-- ==== Sys2Proof/Tests/Slice0.lean ====
section
/-!
SUPPORT. Tests: ill-formed terms that the checks of WellFormed refuse, values of the spec's worked examples, and, for every
statement with hypotheses, a state and operands that meet them.
-/
set_option maxRecDepth 100000
open Sys2Proof Sys2Proof.Machine Sys2Proof.Claims

namespace Sys2Proof.Tests

/-! ### Well-formed commands: one ill-formed term for each check -/

def badSrc : CmdSrc := ⟨256, 0⟩
def longSrc : CmdSrc := ⟨0, 65536⟩
def badFill : HostFill := { line := 0, data := some [] }

theorem test_wf_sources :
    ([.nopCommand, .capQuery, .attach, .detach, .ringCreate, .ringDestroy, .lwlAck, .devIdSet, .dcClean, .dcInvalidate, .dcCleanInvalidate,
      .enterMaint, .leaveMaint, .biasSet, .lodeDisable, .lodeEnable, .lodeRelease, .lodeSet, .fwActivate, .partCreate, .partModify, .partDestroy,
      .ctxCreate, .ctxDestroy, .segMap, .segUnmap, .invalidate, .prefetchXlat, .advise, .launch, .cancel, .preempt, .resume, .queryContext,
      .queryList, .copyInline, .listCancel, .fence, .pegSignal, .pegArm, .pegReset, .pegQuery, .connOpen, .connClose, .handleReg,
      .handleRevoke, .placeReg, .placeUnreg, .drainEnd] : List (CmdSrc → Instr)).all
      (fun f => !(f badSrc).wf && !(f longSrc).wf && (f ⟨0xFFFF, 0⟩).wf) = true := by decide

theorem test_wf_fills :
    ([.indexLaneFault 0 [], .trickComplete 0 0 .clean [], .preemptionBoundary 0 0 [], .copy 0 0 1, .atomic 0 0, .convert 0 0 1, .siltLEnc 0 0 1,
      .siltLDec 0 0 1, .siltZEnc 0 0 1, .siltZDec 0 0 1, .siltQEnc 0 0 1, .siltQDec 0 0 1, .handLoad ⟨0, 0⟩, .listSubmit ⟨0, 0⟩,
      .flistSubmit ⟨0, 0⟩] : List (List HostFill → Instr)).all
      (fun f => !(f [badFill]).wf && !(f [⟨2 ^ 46, none⟩]).wf && (f []).wf) = true := by decide

theorem test_wf_core_errors :
    ([.mm 0, .vec 0, .tu 0, .stageIn 0, .stageOut 0, .gather 0, .scatter 0, .copyLocal 0, .engineTrickStart 0 0, .rowCapture 0,
      .coreStoreScrub 0, .listAccept 0] : List (List EccErr → Instr)).all (fun f => !(f [⟨1048576, true, 0#8⟩]).wf && (f []).wf) = true := by
  decide

theorem test_wf_within :
    ([.hbmRequest 0 (.write 127 [0#8, 0#8]) .clean none, .dcWrite 0 63 [0#8, 0#8] .bittern none 0 .clean, .rdo 0 0#8 0 0 127 [0#8, 0#8] .clean,
      .upg 0 0#8 0 127 [0#8, 0#8], .dirtyn 0 0#8 0 0 [], .ncwr .bittern none 0 0 0 127 [0#8, 0#8], .placementWrite 0#16 0#52 []]
      : List Instr).all (fun i => !i.wf) = true := by decide

theorem test_wf_lengths :
    ([.delayExchange [(0, 0#56), (0, 1#56)], .fillChunk 0 false [], .ownnd 0 0#8 0 0 [],
      .ncat .bittern none 0 0 0 .add true 0 0#64 [0#8] none, .memwr 0 [], .memwrptl 0 0#64 [], .memwrfwd 0 [], .hostCompletion 0 (.data []),
      .commandFetch (some (.data [])), .handLoad ⟨256, 0⟩ [], .listSubmit ⟨256, 0⟩ [], .flistSubmit ⟨256, 0⟩ [], .railWindow [] [],
      .diodeRead [], .verifyComplete (.options [])] : List Instr).all (fun i => !i.wf) = true := by decide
───
— Task description —
All of the entries above are to be written out again exactly.

— Answer space —
-- ==== Sys2Proof/Tests/Slice0.lean ====
section
/-!
SUPPORT. Tests: ill-formed terms that the checks of WellFormed refuse, values of the spec's worked examples, and, for every
statement with hypotheses, a state and operands that meet them.
-/
set_option maxRecDepth 100000
open Sys2Proof Sys2Proof.Machine Sys2Proof.Claims

namespace Sys2Proof.Tests

/-! ### Well-formed commands: one ill-formed term for each check -/

def badSrc : CmdSrc := ⟨256, 0⟩
def longSrc : CmdSrc := ⟨0, 65536⟩
def badFill : HostFill := { line := 0, data := some [] }

theorem test_wf_sources :
    ([.nopCommand, .capQuery, .attach, .detach, .ringCreate, .ringDestroy, .lwlAck, .devIdSet, .dcClean, .dcInvalidate, .dcCleanInvalidate,
      .enterMaint, .leaveMaint, .biasSet, .lodeDisable, .lodeEnable, .lodeRelease, .lodeSet, .fwActivate, .partCreate, .partModify, .partDestroy,
      .ctxCreate, .ctxDestroy, .segMap, .segUnmap, .invalidate, .prefetchXlat, .advise, .launch, .cancel, .preempt, .resume, .queryContext,
      .queryList, .copyInline, .listCancel, .fence, .pegSignal, .pegArm, .pegReset, .pegQuery, .connOpen, .connClose, .handleReg,
      .handleRevoke, .placeReg, .placeUnreg, .drainEnd] : List (CmdSrc → Instr)).all
      (fun f => !(f badSrc).wf && !(f longSrc).wf && (f ⟨0xFFFF, 0⟩).wf) = true := by decide

theorem test_wf_fills :
    ([.indexLaneFault 0 [], .trickComplete 0 0 .clean [], .preemptionBoundary 0 0 [], .copy 0 0 1, .atomic 0 0, .convert 0 0 1, .siltLEnc 0 0 1,
      .siltLDec 0 0 1, .siltZEnc 0 0 1, .siltZDec 0 0 1, .siltQEnc 0 0 1, .siltQDec 0 0 1, .handLoad ⟨0, 0⟩, .listSubmit ⟨0, 0⟩,
      .flistSubmit ⟨0, 0⟩] : List (List HostFill → Instr)).all
      (fun f => !(f [badFill]).wf && !(f [⟨2 ^ 46, none⟩]).wf && (f []).wf) = true := by decide

theorem test_wf_core_errors :
    ([.mm 0, .vec 0, .tu 0, .stageIn 0, .stageOut 0, .gather 0, .scatter 0, .copyLocal 0, .engineTrickStart 0 0, .rowCapture 0,
      .coreStoreScrub 0, .listAccept 0] : List (List EccErr → Instr)).all (fun f => !(f [⟨1048576, true, 0#8⟩]).wf && (f []).wf) = true := by
  decide

theorem test_wf_within :
    ([.hbmRequest 0 (.write 127 [0#8, 0#8]) .clean none, .dcWrite 0 63 [0#8, 0#8] .bittern none 0 .clean, .rdo 0 0#8 0 0 127 [0#8, 0#8] .clean,
      .upg 0 0#8 0 127 [0#8, 0#8], .dirtyn 0 0#8 0 0 [], .ncwr .bittern none 0 0 0 127 [0#8, 0#8], .placementWrite 0#16 0#52 []]
      : List Instr).all (fun i => !i.wf) = true := by decide

theorem test_wf_lengths :
    ([.delayExchange [(0, 0#56), (0, 1#56)], .fillChunk 0 false [], .ownnd 0 0#8 0 0 [],
      .ncat .bittern none 0 0 0 .add true 0 0#64 [0#8] none, .memwr 0 [], .memwrptl 0 0#64 [], .memwrfwd 0 [], .hostCompletion 0 (.data []),
      .commandFetch (some (.data [])), .handLoad ⟨256, 0⟩ [], .listSubmit ⟨256, 0⟩ [], .flistSubmit ⟨256, 0⟩ [], .railWindow [] [],
      .diodeRead [], .verifyComplete (.options [])] : List Instr).all (fun i => !i.wf) = true := by decide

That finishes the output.